===== Input data =====

/-- READ (R13, R83): with every block in a slot it completes OK with their data; else it joins its port's read wait list with
the blocks found. In both cases the lease of a holder restarts. So does a READ presented later. -/
def Obligations.ReadLooksUpTheSlots : Prop :=
  (∀ (s : State) (p : PortId) (tag b c : Byte) (o : Word24) (r : Fin 16), Passes s p tag (.read b c o) → regionOf b = some r →
    let first := (s.region r).base + o.toNat
    let area := (List.range c.toNat).map fun k => (s.staging.find (first + k)).bind fun i => (s.slot i).data?
    ((∀ x ∈ area, x ≠ none) →
      exec (.read p tag b c o) s = .next ((s.answering p tag (.read b c o) .ok (.read c.toNat 0 (area.filterMap id))).setRegion
        r ((s.region r).renewedFor p))) ∧
    (none ∈ area →
      let waiting := (s.taking p tag (.read b c o) .dispatched).setRegion r ((s.region r).renewedFor p)
      let read : WaitingRead :=
        { tag := tag, region := r, offset := o.toNat, count := c.toNat, lbn := first, area := area }
      exec (.read p tag b c o) s = .next { waiting with sched := s.sched.setWait p (s.sched.wait p ++ [read]) })) ∧
  ∀ (s : State) (p : PortId) (tag b c : Byte) (o : Word24) (r : Fin 16), s.refusal p (.read b c o) = none → regionOf b = some r →
    let first := (s.region r).base + o.toNat
    let area := (List.range c.toNat).map fun k => (s.staging.find (first + k)).bind fun i => (s.slot i).data?
    let renewed := s.setRegion r ((s.region r).renewedFor p)
    ((∀ x ∈ area, x ≠ none) →
      s.present p tag (.read b c o) = renewed.complete p tag .ok (.read c.toNat 0 (area.filterMap id))) ∧
    (none ∈ area →
      let read : WaitingRead :=
        { tag := tag, region := r, offset := o.toNat, count := c.toNat, lbn := first, area := area }
      s.present p tag (.read b c o) =
        { renewed.setRecord p tag .dispatched with sched := s.sched.setWait p (s.sched.wait p ++ [read]) })

/-- WRITE (R77, R78, R81, R82): placed with an OK completion where it is write-back, placed with a write-through waiter where the
region or the forced flag says so, and waiting for slots where they cannot be had. A payload that does not fit the count is a
frame of the wrong length (R178, log 12). A WRITE presented later has the same effect. -/
def Obligations.WriteIsPlacedOrWaits : Prop :=
  (∀ (s : State) (p : PortId) (tag b c : Byte) (o : Word24) (d : List Byte) (r : Fin 16),
    Passes s p tag (.write b c o d) → d.length = 512 * c.toNat → regionOf b = some r →
    let lbns := (List.range c.toNat).map ((s.region r).base + o.toNat + ·)
    let misses := lbns.filter fun n => (s.staging.find n).isNone
    let had := s.staging.available (lbns.filterMap s.staging.find)
    let through := (s.region r).attrs.through = true ∨ s.staging.forced = true
    let placed : Staging := s.staging.place lbns r d
    let waiter : WtWaiter :=
      { port := p, tag := tag, detached := false, region := r, position := s.staging.writeOrder + 1,
        entries := (s.staging.slotsFor lbns).map fun x => ⟨x.2, .awaiting⟩ }
    (misses.length ≤ had.length → ¬through → exec (.write p tag b c o d) s =
      .next { (s.answering p tag (.write b c o d) .ok .blank).setRegion r ((s.region r).renewedFor p) with staging := placed }) ∧
    (misses.length ≤ had.length → through → exec (.write p tag b c o d) s =
      .next { (s.taking p tag (.write b c o []) .started).setRegion r ((s.region r).renewedFor p) with
        staging := { placed with wtWaiters := s.staging.wtWaiters ++ [waiter] } }) ∧
    (had.length < misses.length → exec (.write p tag b c o d) s = .next (s.taking p tag (.write b c o d) .awaitingSlots))) ∧
  ∀ (s : State) (p : PortId) (tag b c : Byte) (o : Word24) (d : List Byte) (r : Fin 16),
    s.refusal p (.write b c o d) = none → regionOf b = some r →
    let lbns := (List.range c.toNat).map ((s.region r).base + o.toNat + ·)
    let misses := lbns.filter fun n => (s.staging.find n).isNone
    let had := s.staging.available (lbns.filterMap s.staging.find)
    let through := (s.region r).attrs.through = true ∨ s.staging.forced = true
    let placed : Staging := s.staging.place lbns r d
    let started := (s.startRecord p tag).setRegion r ((s.region r).renewedFor p)
    let waiter : WtWaiter :=
      { port := p, tag := tag, detached := false, region := r, position := s.staging.writeOrder + 1,
        entries := (s.staging.slotsFor lbns).map fun x => ⟨x.2, .awaiting⟩ }
    (misses.length ≤ had.length → ¬through →
      s.present p tag (.write b c o d) = ({ started with staging := placed } : State).complete p tag .ok .blank) ∧
    (misses.length ≤ had.length → through → s.present p tag (.write b c o d) =
      { started with staging := { placed with wtWaiters := s.staging.wtWaiters ++ [waiter] } }) ∧
    (had.length < misses.length → s.present p tag (.write b c o d) = s.setRecord p tag .awaitingSlots)

/-- The lookup of a block finds a slot that holds it, and none only where none does (R77, R83). The slots that can be had: FREE ones
(in what order the spec does not say, log 3), then CLEAN ones in clean order, less the WRITE's own hits; each missed block takes the
next of them (R77). One block of a WRITE goes into its slot (the table of R78); a WRITE is placed at one new position of the write
order, its blocks in block order, and the pressure mode is judged (R75, R78, R85). -/
def Obligations.BlocksFindTheirSlots : Prop :=
  (∀ (b : Staging) (lbn : Nat), (∀ i, b.find lbn = some i → b.slots[i].lbn? = some lbn) ∧
    (b.find lbn = none → ∀ i : SlotId, b.slots[i].lbn? ≠ some lbn)) ∧
  (∀ (b : Staging) (hits : List SlotId), ∃ frees : List SlotId, frees.Nodup ∧ (∀ i : SlotId, i ∈ frees ↔ b.slots[i] = .free) ∧
    b.available hits = frees ++ b.cleanOrder.filter fun i => decide (i ∉ hits)) ∧
  (∀ (b : Staging) (lbns : List Nat),
    let misses := lbns.filter fun n => (b.find n).isNone
    let had := b.available (lbns.filterMap b.find)
    misses.length ≤ had.length →
      (b.slotsFor lbns).map Prod.fst = lbns ∧ (∀ x ∈ b.slotsFor lbns, ∀ i, b.find x.1 = some i → x.2 = i) ∧
      ((b.slotsFor lbns).filter fun x => (b.find x.1).isNone).map Prod.snd = had.take misses.length) ∧
  (∀ (b : Staging) (lbns : List Nat) (r : Fin 16) (payload : List Byte),
    let position := b.writeOrder + 1
    b.place lbns r payload = ((b.slotsFor lbns).zipIdx.foldl
      (fun (t : Staging) x => t.putBlock x.1.2 x.1.1 r position ((payload.drop (512 * x.2)).take 512))
      { b with writeOrder := position }).judgePressure) ∧
  ∀ (b : Staging) (i : SlotId) (lbn : Nat) (r : Fin 16) (position : Nat) (data : Block),
    let t := b.putBlock i lbn r position data
    let fresh : Dirty :=
      { lbn := lbn, region := r, firstDirty := position, lastWrite := position, relocate := false, data := data }
    (b.slots[i] = .free → t.slots[i] = .dirty fresh ∧ t.dirtyOrder = b.dirtyOrder ++ [i]) ∧
    (∀ l q x, b.slots[i] = .clean l q x → t.slots[i] = .dirty fresh ∧ t.dirtyOrder = b.dirtyOrder ++ [i] ∧
      t.cleanOrder = b.cleanOrder.erase i) ∧
    (∀ e, b.slots[i] = .dirty e → t.slots[i] = .dirty { fresh with firstDirty := e.firstDirty, relocate := e.relocate } ∧
      t.dirtyOrder = b.dirtyOrder ∧ t.cleanOrder = b.cleanOrder) ∧
    (∀ e w, b.slots[i] = .flushing e w →
      t.slots[i] = .flushing { fresh with firstDirty := e.firstDirty, relocate := e.relocate } w ∧
      t.dirtyOrder = b.dirtyOrder ∧ t.cleanOrder = b.cleanOrder) ∧
    (∀ j, j ≠ i → t.slots[j] = b.slots[j]) ∧ t.writeOrder = b.writeOrder

/-- FLUSH (R13, R93, R94): OK with lost count 0 where no covered slot is DIRTY or FLUSHING, else a waiter with the mark at the
current write order; a named FLUSH restarts the lease of a holder, one of all regions does not. So does a FLUSH presented later. -/
def Obligations.FlushWaitsForItsMark : Prop :=
  (∀ (s : State) (p : PortId) (tag b : Byte) (r : Fin 16), Passes s p tag (.flush b) → regionOf b = some r →
    let renewed := (s.region r).renewedFor p
    let covered := ∃ i d, (s.slot i).unflushed? = some d ∧ d.region = r ∧ d.firstDirty ≤ s.staging.writeOrder
    let waiter : FlushWaiter :=
      { port := p, tag := tag, detached := false, scope := some r, mark := s.staging.writeOrder, lost := 0 }
    (¬covered → exec (.flush p tag b) s = .next ((s.answering p tag (.flush b) .ok (.lost 0)).setRegion r renewed)) ∧
    (covered → exec (.flush p tag b) s = .next { (s.taking p tag (.flush b) .started).setRegion r renewed with
      staging := { s.staging with flushWaiters := s.staging.flushWaiters ++ [waiter] } })) ∧
  (∀ (s : State) (p : PortId) (tag : Byte), Passes s p tag (.flush 0xFF) →
    let covered := ∃ i d, (s.slot i).unflushed? = some d ∧ d.firstDirty ≤ s.staging.writeOrder
    let waiter : FlushWaiter :=
      { port := p, tag := tag, detached := false, scope := none, mark := s.staging.writeOrder, lost := 0 }
    (¬covered → exec (.flush p tag 0xFF) s = .next (s.answering p tag (.flush 0xFF) .ok (.lost 0))) ∧
    (covered → exec (.flush p tag 0xFF) s = .next { s.taking p tag (.flush 0xFF) .started with
      staging := { s.staging with flushWaiters := s.staging.flushWaiters ++ [waiter] } })) ∧
  (∀ (s : State) (p : PortId) (tag b : Byte) (r : Fin 16), s.refusal p (.flush b) = none → regionOf b = some r →
    let renewed := s.setRegion r ((s.region r).renewedFor p)
    let covered := ∃ i d, (s.slot i).unflushed? = some d ∧ d.region = r ∧ d.firstDirty ≤ s.staging.writeOrder
    let waiter : FlushWaiter :=
      { port := p, tag := tag, detached := false, scope := some r, mark := s.staging.writeOrder, lost := 0 }
    (¬covered → s.present p tag (.flush b) = renewed.complete p tag .ok (.lost 0)) ∧
    (covered → s.present p tag (.flush b) = { renewed.startRecord p tag with
      staging := { s.staging with flushWaiters := s.staging.flushWaiters ++ [waiter] } })) ∧
  ∀ (s : State) (p : PortId) (tag : Byte), s.refusal p (.flush 0xFF) = none →
    let covered := ∃ i d, (s.slot i).unflushed? = some d ∧ d.firstDirty ≤ s.staging.writeOrder
    let waiter : FlushWaiter :=
      { port := p, tag := tag, detached := false, scope := none, mark := s.staging.writeOrder, lost := 0 }
    (¬covered → s.present p tag (.flush 0xFF) = s.complete p tag .ok (.lost 0)) ∧
    (covered → s.present p tag (.flush 0xFF) = { s.startRecord p tag with
      staging := { s.staging with flushWaiters := s.staging.flushWaiters ++ [waiter] } })

/-- CLAIM by the mode and the holder (the table of R10). RELEASE (R12): the hold goes, the port's not-started READs of the region
complete LEASE_LOST, and the completion is OK; any other port gets NOT_HOLDER. The second clause of it says it in full where the
port has no such READ. So do both where they are presented later. -/
def Obligations.ClaimAndReleaseByTheHolder : Prop :=
  (∀ (s : State) (p : PortId) (tag b : Byte) (r : Fin 16), Passes s p tag (.claim b) → regionOf b = some r →
    let x := s.region r
    let held := s.answering p tag (.claim b) .ok (.lease x.leasePeriod)
    (x.attrs.exclusive = false → exec (.claim p tag b) s = .next (s.answering p tag (.claim b) .noRight (.lease 0))) ∧
    (x.attrs.exclusive = true → x.hold = none ∨ x.heldBy p = true →
      exec (.claim p tag b) s = .next (held.setRegion r { x with hold := some ⟨p, x.leasePeriod⟩ })) ∧
    ∀ h, x.attrs.exclusive = true → x.hold = some h → h.holder = p.other →
      exec (.claim p tag b) s = .next (s.answering p tag (.claim b) .held (.lease h.remaining))) ∧
  (∀ (s : State) (p : PortId) (tag b : Byte) (r : Fin 16), Passes s p tag (.release b) → regionOf b = some r →
    let x := s.region r
    let gone := (s.sched.wait p).filter (·.region == r)
    let kept := (s.sched.wait p).filter (·.region != r)
    let dropped : State :=
      { (s.taking p tag (.release b) .awaitingTurn).setRegion r { x with hold := none } with sched := s.sched.setWait p kept }
    (x.heldBy p = true → exec (.release p tag b) s =
      .next ((gone.foldl (fun t w => t.complete p w.tag .leaseLost .blank) dropped).complete p tag .ok .blank)) ∧
    (x.heldBy p = true → gone = [] → exec (.release p tag b) s =
      .next ((s.answering p tag (.release b) .ok .blank).setRegion r { x with hold := none })) ∧
    (x.heldBy p = false → exec (.release p tag b) s = .next (s.answering p tag (.release b) .notHolder .blank))) ∧
  (∀ (s : State) (p : PortId) (tag b : Byte) (r : Fin 16), s.refusal p (.claim b) = none → regionOf b = some r →
    let x := s.region r
    (x.attrs.exclusive = false → s.present p tag (.claim b) = s.complete p tag .noRight (.lease 0)) ∧
    (x.attrs.exclusive = true → x.hold = none ∨ x.heldBy p = true → s.present p tag (.claim b) =
      (s.setRegion r { x with hold := some ⟨p, x.leasePeriod⟩ }).complete p tag .ok (.lease x.leasePeriod)) ∧
    ∀ h, x.attrs.exclusive = true → x.hold = some h → h.holder = p.other →
      s.present p tag (.claim b) = s.complete p tag .held (.lease h.remaining)) ∧
  ∀ (s : State) (p : PortId) (tag b : Byte) (r : Fin 16), s.refusal p (.release b) = none → regionOf b = some r →
    (s.port p).waitingWrite = none →
    let x := s.region r
    let gone := (s.sched.wait p).filter (·.region == r)
    let kept := (s.sched.wait p).filter (·.region != r)
    let dropped : State := { s.setRegion r { x with hold := none } with sched := s.sched.setWait p kept }
    (x.heldBy p = true → s.present p tag (.release b) =
      (gone.foldl (fun t w => t.complete p w.tag .leaseLost .blank) dropped).complete p tag .ok .blank) ∧
    (x.heldBy p = false → s.present p tag (.release b) = s.complete p tag .notHolder .blank)

/-- RENEW (R11): the holder's lease restarts; any other port gets NOT_HOLDER; neither a media fault nor a quiesce refuses it; also
where it is presented later. -/
def Obligations.RenewRestartsTheLease : Prop :=
  (∀ (s : State) (p : PortId) (tag b : Byte) (r : Fin 16), Passes s p tag (.renew b) → regionOf b = some r →
    let x := s.region r
    (x.heldBy p = true → exec (.renew p tag b) s =
      .next ((s.answering p tag (.renew b) .ok (.lease x.leasePeriod)).setRegion r { x with hold := some ⟨p, x.leasePeriod⟩ })) ∧
    (x.heldBy p = false → exec (.renew p tag b) s = .next (s.answering p tag (.renew b) .notHolder (.lease 0)))) ∧
  (∀ (s : State) (p : PortId) (tag b : Byte) (r : Fin 16), s.refusal p (.renew b) = none → regionOf b = some r →
    let x := s.region r
    (x.heldBy p = true → s.present p tag (.renew b) =
      (s.setRegion r { x with hold := some ⟨p, x.leasePeriod⟩ }).complete p tag .ok (.lease x.leasePeriod)) ∧
    (x.heldBy p = false → s.present p tag (.renew b) = s.complete p tag .notHolder (.lease 0))) ∧
  ∀ (s : State) (p : PortId) (b : Byte), s.refusal p (.renew b) ≠ some .mediaFault ∧ s.refusal p (.renew b) ≠ some .quiesced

=====

[Work instructions]
Determine how many lines of the records contain the word "dirtyOrder". Reply with the number by itself.

[Result of this exercise]
4